In some cases, effector targets have turned out to be proteins already known to be involved in plant immunity. This includes the RIN4 protein targeted by the type III effectors AvrRpt2, AvrRpm1 and AvrB (Axtell and Staskawicz, 2003; Mackey et al., 2002, 2003), and the PAMP receptor kinases targeted by AvrPto and AvrPtoB (Gimenez-Ibanez et al., 2009; Gohre et al., 2008; Shan et al., 2008; Xiang et al., 2008). AvrB has also been reported to target the RAR1 protein (Shang et al., 2006), which is a protein found in R protein complexes. In other cases, the identification of effector targets has revealed a novel component of innate immunity. For example, the P. syringae HopM1 and HopU1 effectors target AtMin7 (Nomura et al., 2006), involved in vesicle trafficking, and AtGRP7 (Fu et al., 2007), a glycine-rich RNA-binding (GR-RBP) protein, respectively. These targets essentially identified vesicle trafficking and the activities of GR-RBP as important components of innate immunity. Once novel effector targets are discovered, a similar battery of approaches can be used to determine their function in pathogen–plant interactions. Many of these are listed in the bottom portion of Fig. 1.

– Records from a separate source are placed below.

-- ==== Sys2Proof/Machine/Operands.lean ====
section
/-! DEFINITION. Operand forms: the fields that commands take from `ARG` and `BUF` (30_encoding.md R104), the bit fields of
target registers that commands write, the byte order of multi-byte quantities, and the map of the CSR window
(10_state.md R22). -/

namespace Sys2Proof.Machine

/-! Operands in `ARG` (30_encoding.md R104). -/

/-- `SET_BANK`: `b = ARG[0]`. -/
def argBank (arg : Word) : BitVec 1 := arg.extractLsb' 0 1

/-- `SET_GAIN`: `g = ARG[4:0]`. -/
def argGain (arg : Word) : BitVec 5 := arg.extractLsb' 0 5

/-- `SET_ITIME`: `atime = ARG[7:0]`. -/
def argAtime (arg : Word) : Byte := arg.extractLsb' 0 8

/-- `SET_ITIME`: `astep = ARG[23:8]`. -/
def argAstep (arg : Word) : Half := arg.extractLsb' 8 16

/-- The low byte of a 16-bit quantity, which goes to the lower register address (20_memory.md R64). -/
def lowByte (v : Half) : Byte := v.extractLsb' 0 8

/-- The high byte of a 16-bit quantity, which goes to the next register address (20_memory.md R64). -/
def highByte (v : Half) : Byte := v.extractLsb' 8 8

/-- Two bytes of the target, the one at the lower address first, as one little-endian quantity (20_memory.md R64). -/
def littleEndian (b0 b1 : Byte) : Half := b1 ++ b0

/-! The data buffer (10_state.md R36). -/

/-- `[BUF[0], ..., BUF[n-1]]`, the data of `WRITE` (40_bus_adapter.md R136). -/
def bufPrefix (buf : Vector Byte 32) (n : Nat) : List Byte := buf.toList.take n

/-- `BUF[k] <- bytes[k]` for each byte received; the rest unchanged (40_bus_adapter.md R137). -/
def bufFill (buf : Vector Byte 32) (bytes : List Byte) : Vector Byte 32 :=
  Vector.ofFn fun k => if h : k.val < bytes.length then bytes[k.val] else buf[k]

/-- `BUFW j`: the four bytes from `BUF[4j]` on, little-endian (10_state.md R36, 20_memory.md R62). -/
def bufWord (buf : Vector Byte 32) (j : Fin 8) : Word :=
  buf[4 * j.val + 3] ++ buf[4 * j.val + 2] ++ buf[4 * j.val + 1] ++ buf[4 * j.val]

/-- A host write of `BUFW j` stores all four bytes (10_state.md R36). -/
def bufWordWrite (buf : Vector Byte 32) (j : Fin 8) (v : Word) : Vector Byte 32 :=
  Vector.ofFn fun k => if k.val / 4 = j.val then v.extractLsb' (8 * (k.val % 4)) 8 else buf[k]

/-! Channels (10_state.md R37, R38). -/

/-- `CHW j`: `CH[2j]` in the low half, `CH[2j+1]` in the high half. -/
def chWord (ch : Vector Half 18) (j : Fin 9) : Word := ch[2 * j.val + 1] ++ ch[2 * j.val]

/-- `SRW j`: `SORTED[2j]` in the low half, `SORTED[2j+1]` in the high half. -/
def sortedWord (sorted : Vector Half 12) (j : Fin 6) : Word := sorted[2 * j.val + 1] ++ sorted[2 * j.val]

/-- `SORTED[k] <- CH[SORTED_PERM[k]]` for `k` in 0..11 (43_acquisition.md R190). -/
def sortedView (ch : Vector Half 18) : Vector Half 12 := Vector.ofFn fun k => ch[sortPerm[k]]

/-! Fields of target registers. -/

/-- `1 << n` in a byte. -/
def bitMask (n : Nat) : Byte := 1#8 <<< n

/-- The byte a read-modify-write writes: `(V & ~clear) | set` (40_bus_adapter.md R134). -/
def rmwByte (v clear set : Byte) : Byte := (v &&& ~~~clear) ||| set

/-- The byte `SelectBank(b)` writes to `CFG0_REG` (41_bank_identity.md R150). -/
def bankByte (p : Params) (v : Byte) (b : BitVec 1) : Byte :=
  rmwByte v (bitMask p.bankBit.val) (b.zeroExtend 8 <<< p.bankBit.val)

/-- The mask of the lower 5 bits of `GAIN_REG` (42_configuration.md R168). -/
def gainMask : Byte := 0x1F

/-- The mask of the 2-bit channel-cycling field of `SMUX_REG` (42_configuration.md R166). -/
def smuxMask (p : Params) : Byte := 0b11#8 <<< p.smuxLsb.val

/-- The value that selects 18-channel cycling, in its place in `SMUX_REG` (42_configuration.md R166). -/
def smuxValue (p : Params) : Byte := p.smux18ch.zeroExtend 8 <<< p.smuxLsb.val

/-- `DEFAULT_GAIN` as a byte. -/
def defaultGainByte (p : Params) : Byte := BitVec.ofNat 8 p.defaultGain.val

/-- The register of the low byte of channel `i`: `DATA_BASE + 2*i` (43_acquisition.md R188). -/
def channelReg (p : Params) (i : Fin 18) : BitVec 8 := p.dataBase + BitVec.ofNat 8 (2 * i.val)

/-- The register is one of the 36 data registers. -/
def isDataReg (p : Params) (r : BitVec 8) : Bool :=
  decide (p.dataBase.toNat ≤ r.toNat) && decide (r.toNat ≤ p.dataBase.toNat + 35)

/-- A burst of `n` bytes from `r` at target `a` covers the bank register of the device (40_bus_adapter.md R135). -/
def coversBankReg (p : Params) (a : BitVec 7) (r : BitVec 8) (n : BitVec 6) : Bool :=
  decide (a = p.devAddr) && decide (r.toNat ≤ p.cfg0Reg.toNat) && decide (p.cfg0Reg.toNat ≤ r.toNat + n.toNat - 1)

/-! The CSR window (10_state.md R22). -/

/-- The byte offset of a register of the window. -/
def Csr.offset : Csr → BitVec 8
  | .cmd => 0x00
  | .arg => 0x04
  | .status => 0x08
  | .timeout => 0x0C
  | .time => 0x10
  | .result => 0x14
  | .bufw j => BitVec.ofNat 8 (0x20 + 4 * j.val)
  | .chw j => BitVec.ofNat 8 (0x40 + 4 * j.val)
  | .srw j => BitVec.ofNat 8 (0x64 + 4 * j.val)

/-- The register of index `k`, at byte offset `4*k`; `none` is a reserved offset. -/
def Csr.ofIndex (k : Nat) : Option Csr :=
  if h : 8 ≤ k ∧ k < 16 then some (.bufw ⟨k - 8, by omega⟩)
  else if h : 16 ≤ k ∧ k < 25 then some (.chw ⟨k - 16, by omega⟩)
  else if h : 25 ≤ k ∧ k < 31 then some (.srw ⟨k - 25, by omega⟩)
  else match k with
    | 0 => some .cmd
    | 1 => some .arg
    | 2 => some .status
    | 3 => some .timeout
    | 4 => some .time
    | 5 => some .result
    | _ => none

/-- The register at an aligned byte offset of the window; `none` is a reserved offset (10_state.md R39). -/
def Csr.atOffset (off : BitVec 8) : Option Csr := Csr.ofIndex (off.toNat / 4)

end Sys2Proof.Machine
end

The identification of pathogenicity phenotypes in plants lacking and over-expressing the target may determine the extent to which the target is involved in innate immunity or other plant processes co-opted by pathogens. Plants over-expressing the target or expressing a target that no longer interacts with the effector may lead to greater resistance to biotic stress. Studies of target protein polymorphisms and their relationship to effector efficacy will indicate whether the target is under evolutionary pressure to diversify. This will not only validate the target’s importance, but also illustrate the co-evolutionary dynamic between the pathogen and its host.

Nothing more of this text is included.